The latest issue of Mother Panic arrived last week in shops, bringing in artist John Paul Leon in the rotation of duties on the series, and to great effect. Written by Jody Houser, with colors by great Dave Stewart and letters by John Workman, issue #7 stands as a particularly good example of what the series is capable of, and may even represent the best work on the title so far.
Published in the Young Animal line of comics curated by Gerard Way at DC Comics, Mother Panic introduces a new vigilante-style character to the gloomy streets of Gotham, and is a title that has always showed a lot of promise. That promise seems to be really paying off issue by issue of late.

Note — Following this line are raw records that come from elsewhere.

-- ==== Sys2Proof/Machine/Cpu.lean ====
section
/-! DEFINITION. `CPU.step()` (rule R451), one iteration of the step loop (rule R8), and placing an instruction
where the next step fetches it. `Machine/Step.lean` only names them. -/

namespace Sys2Proof.Machine

/-- The `EI` countdown at the end of a step that executed an instruction (rule R450). -/
def eiCountdown (s : State) : State :=
  match s.run.eiDelay with
  | .zero => s
  | .one => { s with run := { s.run with eiDelay := .zero, ime := true } }
  | .two => { s with run := { s.run with eiDelay := .one } }

/-- Fetch, execute, count down (rule R451). -/
def executeNext (s : State) : Host.Outcome State Fault Refusal :=
  match exec (fetchInstr s) (advance s (fetchInstr s)) with
  | .next t => .next (eiCountdown t)
  | .fault r => .fault r
  | .refused r => .refused r

/-- `CPU.step()`, complete (rules R449, R451, R452, R454). -/
def cpuStep (s : State) : Host.Outcome State Fault Refusal :=
  if s.run.locked then .next (s.spend 4)
  else
    match checkAndDispatch s with
    | (t, true) => .next t
    | (t, false) => if t.run.halted then .next (t.spend 4) else executeNext t

/-- One iteration: `CPU.step`, then the other agents (rule R8). -/
def iteration (s : State) : Host.Outcome State Fault Refusal :=
  match cpuStep s with
  | .next t => .next (devices t)
  | .fault r => .fault r
  | .refused r => .refused r

/-! ### Placing an instruction -/

/-- An address whose byte is a plain cell of an array, so that a byte put there is what is read there. -/
def isCell (s : State) (a : Word) : Bool :=
  match place s a with
  | .nowhere => false
  | .page i => decide (pageReg s.cfg.gen i = .plain)
  | _ => true

/-- Sets the cell behind an address from outside the machine: a ROM byte belongs to the loaded image. -/
def pokeCell (s : State) (a : Word) (v : Byte) : State :=
  match place s a with
  | .rom k => { s with cfg := { s.cfg with rom := Memory.write (w := 8) s.cfg.rom k v } }
  | .vram k => { s with ram := { s.ram with vram := s.ram.vram.write k v } }
  | .eram k => { s with cart := { s.cart with eram := s.cart.eram.write k v } }
  | .wram k => { s with ram := { s.ram with wram := s.ram.wram.write k v } }
  | .oam k => { s with ram := { s.ram with oam := s.ram.oam.write k v } }
  | .nowhere => s
  | .page i => { s with ram := { s.ram with io := s.ram.io.write i.toNat v } }

/-- Consecutive cells from `a` on. -/
def pokeCells (a : Word) : List Byte → State → State
  | [], s => s
  | v :: r, s => pokeCells (a + 1#16) r (pokeCell s a v)

/-- `PC` where three bytes can be placed: as it is, or the entry point 0x0100 when a byte at `PC` is not a
plain cell (log entry 10). -/
def placeablePc (s : State) : Word :=
  if isCell s s.regs.pc && isCell s (s.regs.pc + 1#16) && isCell s (s.regs.pc + 2#16) then s.regs.pc else 0x0100#16

/-- The CPU ready to fetch: running, with no interrupt about to be dispatched (log entry 10). -/
def readyToFetch (s : State) : State :=
  { s with run := { s.run with
      halted := false
      locked := false
      ime := s.run.ime && decide (selectSource (pending s.irq) = none) } }

/-- The three bytes of a table word placed where the next step fetches (log entries 8, 10). -/
def placeWord (s : State) (nbits w : Nat) : State :=
  let s1 := (readyToFetch s).jump (placeablePc s)
  pokeCells s1.regs.pc (tableBytes nbits w) s1

end Sys2Proof.Machine
end

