/-- A step keeps the bank registers in range (rules R31, R113, R115, R118), the block-DMA state legal (rules R47, R125 to
R130), the Timer's accumulator in 0 to 1023 (rule R466), and generation 1 without double speed, speed switch and
block DMA (rules R27, R44, R47). -/
def Obligations.ControlRegistersStayLegal : Prop :=
  ∀ s t : State, step s = .next t →
    (BanksOk s → BanksOk t) ∧ (DmaOk s → DmaOk t) ∧ (TimerOk s → TimerOk t) ∧ (Gen1Ok s → Gen1Ok t)

/-- A step keeps the mode machine legal (rules R37, R351, R352, R361): the counter is above 0 and within the mode's
budget, VBlank holds exactly on lines 144 to 153, and `LY` never reads 154. -/
def Obligations.ModeMachineStaysLegal : Prop := ∀ s t : State, LcdOk s → step s = .next t → LcdOk t

/-- Every invariant holds right after reset, on both generations, for any legal configuration. -/
def Obligations.ResetMeetsTheInvariants : Prop :=
  Inv State.reset ∧ ∀ c : Config, c.wf = true → Inv (State.boot c (Boot.standard c.gen))

/-- What reset leaves (rules R66, R490, R491): the table of rule R66, generation by generation, and the values the
defining rules give (rules R31 to R52, R466). The values are the spec's defaults of `BOOT`, taken by log entries 3 and 12;
that `State.reset` is this state on the one configuration `Config.scenario` is the model's choice (log entry 2). A boot
record of any other values is what reset leaves in their place. -/
def Obligations.ResetValues : Prop :=
  ∀ c : Config,
    let s := State.boot c (Boot.standard c.gen)
    (c.gen = .one → s.regs = {
      a := 0x01#8, f := 0xB0#8, b := 0x00#8, c := 0x13#8, d := 0x00#8, e := 0xD8#8
      h := 0x01#8, l := 0x4D#8, sp := 0xFFFE#16, pc := 0x0100#16 }) ∧
    (c.gen = .two → s.regs = {
      a := 0x11#8, f := 0x80#8, b := 0x00#8, c := 0x00#8, d := 0xFF#8, e := 0x56#8
      h := 0x00#8, l := 0x0D#8, sp := 0xFFFE#16, pc := 0x0100#16 }) ∧
    s.run.halted = false ∧ s.run.ime = false ∧ s.run.ds = false ∧ s.run.eiDelay = .zero ∧ s.run.locked = false ∧
    s.run.speedArmed = false ∧
    s.cart = { eram := [], romBank := 1#9, ramBank := 0#4, ramEnable := false, bankMode := false } ∧
    memRead s 0xFFFF#16 = 0x00#8 ∧ memRead s 0xFF0F#16 = 0xE1#8 ∧ memRead s 0xFF41#16 = 0x86#8 ∧
    memRead s 0xFF40#16 = 0x91#8 ∧ memRead s 0xFF47#16 = 0xFC#8 ∧ memRead s 0xFF48#16 = 0xFF#8 ∧
    memRead s 0xFF49#16 = 0xFF#8 ∧ memRead s 0xFF46#16 = 0xFF#8 ∧ memRead s 0xFF00#16 = 0xFF#8 ∧
    (∀ a ∈ [0xFF42#16, 0xFF43#16, 0xFF44#16, 0xFF45#16, 0xFF4A#16, 0xFF4B#16, 0xFF05#16, 0xFF06#16],
      memRead s a = 0x00#8) ∧
    memRead s 0xFF04#16 = 0xAB#8 ∧ memRead s 0xFF07#16 = 0xF8#8 ∧ s.tim.timaAcc = 0 ∧
    s.lcd.mode = .search ∧ s.lcd.counter = 80 ∧ s.lcd.wlc = 0#8 ∧
    s.pad = { select := 3#2, inputMask := 0#8 } ∧
    (c.gen = .two → memRead s 0xFF4D#16 = 0x7E#8 ∧ memRead s 0xFF4F#16 = 0xFE#8 ∧ memRead s 0xFF70#16 = 0xF8#8 ∧
      memRead s 0xFF55#16 = 0xFF#8 ∧ memRead s 0xFF68#16 = 0x40#8 ∧ memRead s 0xFF6A#16 = 0x40#8 ∧
      memRead s 0xFF6C#16 = 0xFE#8 ∧ s.dma.src = 0x0000#16 ∧ s.dma.dst = 0x8000#16 ∧ s.dma.rem = 0#8 ∧
      s.dma.active = false) ∧
    (∀ k, s.ram.vram.read k = 0#8 ∧ s.ram.wram.read k = 0#8 ∧ s.ram.oam.read k = 0#8 ∧ s.ram.io.read k = 0#8 ∧
      s.cart.eram.read k = 0#8 ∧ s.lcd.bgPal.read k = 0#8 ∧ s.lcd.objPal.read k = 0#8 ∧ s.lcd.fb.read k = 0#15) ∧
    State.reset = State.boot Config.scenario (Boot.standard Config.scenario.gen) ∧
    (∀ b : Boot, State.boot c b = {
      cfg := c, regs := b.regs, run := b.run, cart := b.cart, irq := b.irq, lcd := b.lcd, ram := b.ram, dma := b.dma
      tim := b.tim, pad := b.pad, host := { masks := [], frames := [] } })
end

In issue #7, Violet Paige, heiress and trained cyborg super-soldier gone rogue, struggles with the ongoing questions of just what she should do in her newly created role of a white-masked avenging angel. What boundaries should she set for herself, and just how much of the city’s safety should she feel rests on her shoulders?
Her mentally ill mother often has very interesting and insightful things to say about Violet, cloaked in her fairy-tale-like musings, but one of them seems to be that Violet should, indeed, take up the mantle of a hero. This issue pursues that possibility when Violet finds herself a rescuer for a second time to a child she’s previously freed from enslavement. It pushes the issue of her own identity and she’s forced to ponder it more deeply.
Meanwhile, we get more flashbacks about the factors that shaped Violet physically and emotionally at the transformative school Gather House where students were specifically engineered, often with devastating and grotesque results. Violet’s cybernetics and conditioning, however, were seen as a success there. Are they still? Have her captors really “made” Violet in ways she can’t escape?
The title for this issue is “Victim Complex” and there’s a really satisfying ambiguity in the ways this issue of the comic orbits around that concept. It would be hard not to see Violet Paige as a victim, a child who was operated on 17 times, we learn, and thoroughly programmed. Can she ever get beyond that? Another play on words leaves you interpreting the fact that her victimhood has made her “complex”, which is certainly true.
Because, as we learn in this issue, Violet’s cybernetic enhancements are beginning to break down and require careful attention, Violet is also a victim in this way–she is a medical phenomenon that can’t be allowed to continue living in a “normal” way, but is likely facing a lifetime of pain and maintenance. This points out for us that Violet’s victimhood is something she can never be unaware of or block out fully. It’s with her in many insistent ways that force her to confront her past daily.
There are no easy answers for how Violet should choose to deal with her traumatic experiences, and the creative team on this book should be praised for making sure that’s the case. Reducing a victim narrative to salacious selling points is something comics have been accused of, with victimhood handled in a shorthand that’s dismissive or even insulting to people who suffer real trauma and struggle bravely with the aftermath. Even though this story is about a cyborg person set in a fictional city, the commitment to authenticity and meaningful narratives in Mother Panic are bound to be appreciated by readers.
This also makes for some truly powerful character development for our central, brooding lead who lives in a city of “cowls” and has to decide whether she fits that mold. Violet is still figuring that out. This is her novice season. But this issue humanizes her so much as a character that we begin to see the shadow of things to come for her and the kind of multi-faceted anti-hero she could be.
Mother Panic #7 is currently in shops. Issue #8 arrives on June 28th, 2017.